The biggest issue for me, on this day and in the whole training, was the introduction to an input on “The West and the Rest”. I appreciated the input and the attempt to show how categories like “East”, “West”, “European”, and “Oriental” can be deconstructed by looking at the time and place of their creation, and at politically motivated instrumentalization.
What made me feel very uncomfortable was to see this important topic being introduced with the attempt to reproduce stereotypes about “East” and “West” and they way this was conducted:
Refusals to play along were repeatedly rejected and disencouraged by the moderator as well as by parts of the group, which I find to be a disastrous way of dealing with stereotypes. This does not mean that I deny the existence of stereotypes, of course they exist, and are stuck in everybody’s heads, as one person pointed out. In order to make them productive though, it has to be allowed to openly reject them, and express inability to reproduce them (especially when placing random adjectives in either “West” or “East”, without those being further defined. Eastern Germany? Eastern Europe? Eastern Romania? The “global” East?). Otherwise, if the mere fact of their existence defies every attempt at deconstruction, why mention them at all?
It has to be possible to have a proper discussion about both result of the method and the method itself, both of which did only happen in a small circle after the session when lunch was already being served.
I am aware that most people had no problem with this activity though, and that it is probably my “academic bias”, which dreads nothing so much as oversimplification. It is also clear that the group was so mixed that it was difficult to reach and satisfy everyone. Yet, this is place for reflection and further thoughts – so here it goes.
This whole thing left me pondering the question of how to deal with (national) stereotypes in education: Is it okay to invoke them, especially in a multi-national group? How to deal with people who actively reject them? For me, these issues are as central and deserve the same attention as the handling of gender stereotypes. Dealing with them insensitively might cause a lot of damage within a (multi-national) group and cause individuals to feel uncomfortable voicing their opinion.
Furthermore, if we accept the potentially harmful nature of this kind of stereotypes, why not try and act against them? Why not explicitly open a discussion about what makes them so persistent, and about the different functions they have on an individual, social, and political level? I did not attend the Anti-Bias-Workshop, but am generally fond of the idea of creating awareness about personal prejudice and patterns of thinking. Why not create a space in which national or ethnic stereotypes, when they come up, are either immediately discussed or at least made visible, not to shun the individual person but to be able to recognize biases?
During the last feedback round, one participant stated that for her it was rewarding, to meet so many people from Romania, because in the country she comes from, the stereotypical Romanian is a beggar. While this statement is of course potentially hurtful, it also allows many important questions to be reflected upon by everyone in the group individually: Do I feel personally offended by this statement (or not), and why (not)? Do I feel the same as this participant? Did I realize I felt the same before she said it? Would I have dared to say it? Did I suspect that’s what people in this participants country think?

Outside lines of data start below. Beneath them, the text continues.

/-- Settles O24: the return takes SP down to the slot that the call wrote, and goes behind the address there. -/
theorem callThenRetReturnsBehindTheCall : Obligations.CallThenRetReturnsBehindTheCall := by
  intro s nnn hroom
  obtain ⟨t, hcall, -, htsp, hsaved, hothers, htframe⟩ := callSavesItsOwnAddress.2 s nnn hroom
  obtain ⟨u, hret, husp, hupc, huframe⟩ := retReturnsToTheSavedAddressPlusTwo.2 t
  have hslot : s.spSlot.val = s.sp.val := s.spSlot_val hroom
  have hsp : u.sp = s.sp := Fin.ext (by omega)
  have hkept : AgreeOn .stack t u := huframe.keeps .stack
  refine ⟨t, u, hcall, hret, ?_, fun k hk => (hkept k).trans (hothers k hk), ?_⟩
  · rw [hupc s.spSlot (by omega), hsaved s.spSlot hslot]
  · have hframe : OnlyChanges [.sp, .pc, .stack] s u :=
      (htframe.mono (by simp)).trans (huframe.mono (by simp))
    exact hframe.restored hsp

end Sys2Proof.Machine
end

section
/-! 8XY4 to 8XYE and CXNN (44_alu.md R120, R127 to R132): the flag written first and the value behind it, read from the
registers as the flag left them (decision D9). -/

namespace Sys2Proof.Machine

/-! ### The flag and then the value -/

theorem State.flagThenValue_getV (s : State) (flag : Byte) (x : Reg) (value : State → Byte) (r : Reg) :
    (s.flagThenValue flag x value).getV r =
      if r = x then value (s.setV Reg.F flag) else if r = Reg.F then flag else s.getV r := by
  rw [State.flagThenValue, State.advance_getV, State.getV_setV, State.getV_setV]

theorem State.flagThenValue_onlyWritesV (s : State) (flag : Byte) (x : Reg) (value : State → Byte) :
    OnlyWritesV [x, Reg.F] s (s.flagThenValue flag x value) := by
  intro r hr
  obtain ⟨hx, hF⟩ : r ≠ x ∧ r ≠ Reg.F := by simpa using hr
  rw [State.flagThenValue_getV, if_neg hx, if_neg hF]

/-- An outcome that writes a flag and then a value: V[X] is the value over the registers that hold the flag, and VF is
the flag where X is another register. -/
theorem writes_of_flagThenValue {flag : Byte} {x : Reg} {value : State → Byte} {s : State}
    {out : Host.Outcome State Fault Refusal} (hout : out = .next (s.flagThenValue flag x value)) :
    ∃ t, out = .next t ∧ t.getV x = value (s.setV Reg.F flag) ∧ (x ≠ Reg.F → t.getV Reg.F = flag) ∧
      t.pc = s.pc + 2 ∧ OnlyWritesV [x, Reg.F] s t ∧ OnlyChanges [.v, .pc] s t := by
  refine ⟨_, hout, ?_, fun hx => ?_, rfl, s.flagThenValue_onlyWritesV flag x value,
    s.flagThenValue_onlyChanges flag x value⟩
  · rw [State.flagThenValue_getV, if_pos rfl]
  · rw [State.flagThenValue_getV, if_neg hx.symm, if_pos rfl]

/-! ### The flags as numbers -/

theorem flagByte_cases (p : Prop) [Decidable p] : flagByte (decide p) = 1 ∧ p ∨ flagByte (decide p) = 0 ∧ ¬ p := by
  by_cases hp : p
  · exact .inl ⟨by rw [decide_eq_true hp]; rfl, hp⟩
  · exact .inr ⟨by rw [decide_eq_false hp]; rfl, hp⟩

theorem carryFlag_cases (a b : Byte) :
    carryFlag a b = 1 ∧ a.toNat + b.toNat > 255 ∨ carryFlag a b = 0 ∧ a.toNat + b.toNat ≤ 255 :=
  (flagByte_cases (a.toNat + b.toNat > 255)).imp_right fun ⟨hflag, hle⟩ => ⟨hflag, Nat.not_lt.1 hle⟩

theorem noBorrowFlag_cases (a b : Byte) :
    noBorrowFlag a b = 1 ∧ a.toNat ≥ b.toNat ∨ noBorrowFlag a b = 0 ∧ a.toNat < b.toNat :=
  (flagByte_cases (a.toNat ≥ b.toNat)).imp_right fun ⟨hflag, hlt⟩ => ⟨hflag, Nat.not_le.1 hlt⟩

theorem lowBitFlag_toNat (a : Byte) : (lowBitFlag a).toNat = a.toNat % 2 := by
  simp [lowBitFlag, BitVec.toNat_and, Nat.and_one_is_mod]

theorem highBitFlag_toNat (a : Byte) : (highBitFlag a).toNat = a.toNat / 128 := by
  have hbit : (highBitFlag a).toNat = a.toNat / 128 % 2 := by
    simp [highBitFlag, BitVec.toNat_and, Nat.and_one_is_mod, Nat.shiftRight_eq_div_pow]
  omega

/-! ### The values as numbers -/

/-- A difference of bytes is the difference of their values mod 256. -/
theorem toNat_sub_mod (a b : Byte) : ((a - b).toNat : Int) = ((a.toNat : Int) - b.toNat) % 256 := by
  rw [BitVec.toNat_sub]
  omega

theorem toNat_shiftRight_one (a : Byte) : (a >>> 1).toNat = a.toNat / 2 := by
  rw [BitVec.toNat_ushiftRight, Nat.shiftRight_eq_div_pow, Nat.pow_one]

theorem toNat_shiftLeft_one (a : Byte) : (a <<< 1).toNat = 2 * a.toNat % 256 := by
  rw [BitVec.toNat_shiftLeft, Nat.shiftLeft_eq, Nat.pow_one, Nat.mul_comm]

/-! ### The instructions -/

/-- Settles O29: each of the three is one flag of the old operands and one sum or difference of what the registers hold
once VF is that flag. -/
theorem addAndSubtractWriteTheFlagThenTheValue : Obligations.AddAndSubtractWriteTheFlagThenTheValue := by
  intro s x y
  refine ⟨?addReg, ?sub, ?subn⟩
  case addReg =>
    obtain ⟨t, hexec, hvalue, hrest⟩ := writes_of_flagThenValue (exec_addReg x y s)
    refine ⟨t, hexec, _, _, _, carryFlag_cases (s.getV x) (s.getV y), rfl, rfl, ?_, hrest⟩
    rw [hvalue, BitVec.toNat_add, State.getV_setV, State.getV_setV]
  case sub =>
    obtain ⟨t, hexec, hvalue, hrest⟩ := writes_of_flagThenValue (exec_sub x y s)
    refine ⟨t, hexec, _, _, _, noBorrowFlag_cases (s.getV x) (s.getV y), rfl, rfl, ?_, hrest⟩
    rw [hvalue, toNat_sub_mod, State.getV_setV, State.getV_setV]
  case subn =>
    obtain ⟨t, hexec, hvalue, hrest⟩ := writes_of_flagThenValue (exec_subn x y s)
    refine ⟨t, hexec, _, _, _, noBorrowFlag_cases (s.getV y) (s.getV x), rfl, rfl, ?_, hrest⟩
    rw [hvalue, toNat_sub_mod, State.getV_setV, State.getV_setV]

And then, on a more general level: What are the reasons she had this stereotype? In which political/cultural/social/… context was it constructed? And so the deconstruction goes…
To sum it up, this day certainly gave me food for thought. And it convinced me even further that national stereotypes, as well as old tropes about “The West and the Rest”, are still among the most pressing issues to deal with on a European as well as on a global scale.
Sarah, thank you for your feedback.
I acknowledge the problematic nature of the exercise. My wish was to move together with the participants in the area of common places and try to deal with them from a distance, and see how they generate from a logic of cultural constructs and hegemonic discourses around what East and West are. On the previous day, at the anti bias workshop, we had discussed and worked on stereotypes: finding their sources and discussing intersectionality, seeing how they are reproduced and in what ways we can stop and prevent them. Still, as the workshop ended late into the night and people didn’t have time to share their presentation in the plenum, i wanted to offer at least a little more space for sharing and discussions.
My intention was to see how we reproduce the dichotomic thought around artificial cultural constructs such as E-W, concepts that were created and have not originated naturally, as I have tried to show in the presentation. I understand that I made a false presupposition, that participants would think of stereotypes and write them down, and not already filter or avoid them. I wasn’t explicit enough, either. My intention was twofold: first, to raise individual questions in participants about how they incorporate in their identity national stereotypes, how they relate to them, if they accept or reject them. Secondly, to use the stereotypes presented (and here not everyone thought of stereotypes, because i didn’t explain it sufficiently well) in order to have a discussion about what is considered to be east and west, and always move in this shallow waters of stereotypes or preconceived ideas and then see, with the presentation that followed, just how old they are and how they originated, discuss power relations and the artificiality of the terms. My goal was to deconstruct them as cultural constructs in the sequent presentation.
I am sorry if during this initial activity my moderation was perceived as restrictive, it was not my intention, and, as such, i accepted people wanting to place certain adjectives in the middle on the two columns. I perceived that as a refusal and i respected it.
Thank you again for your input and for your open questions.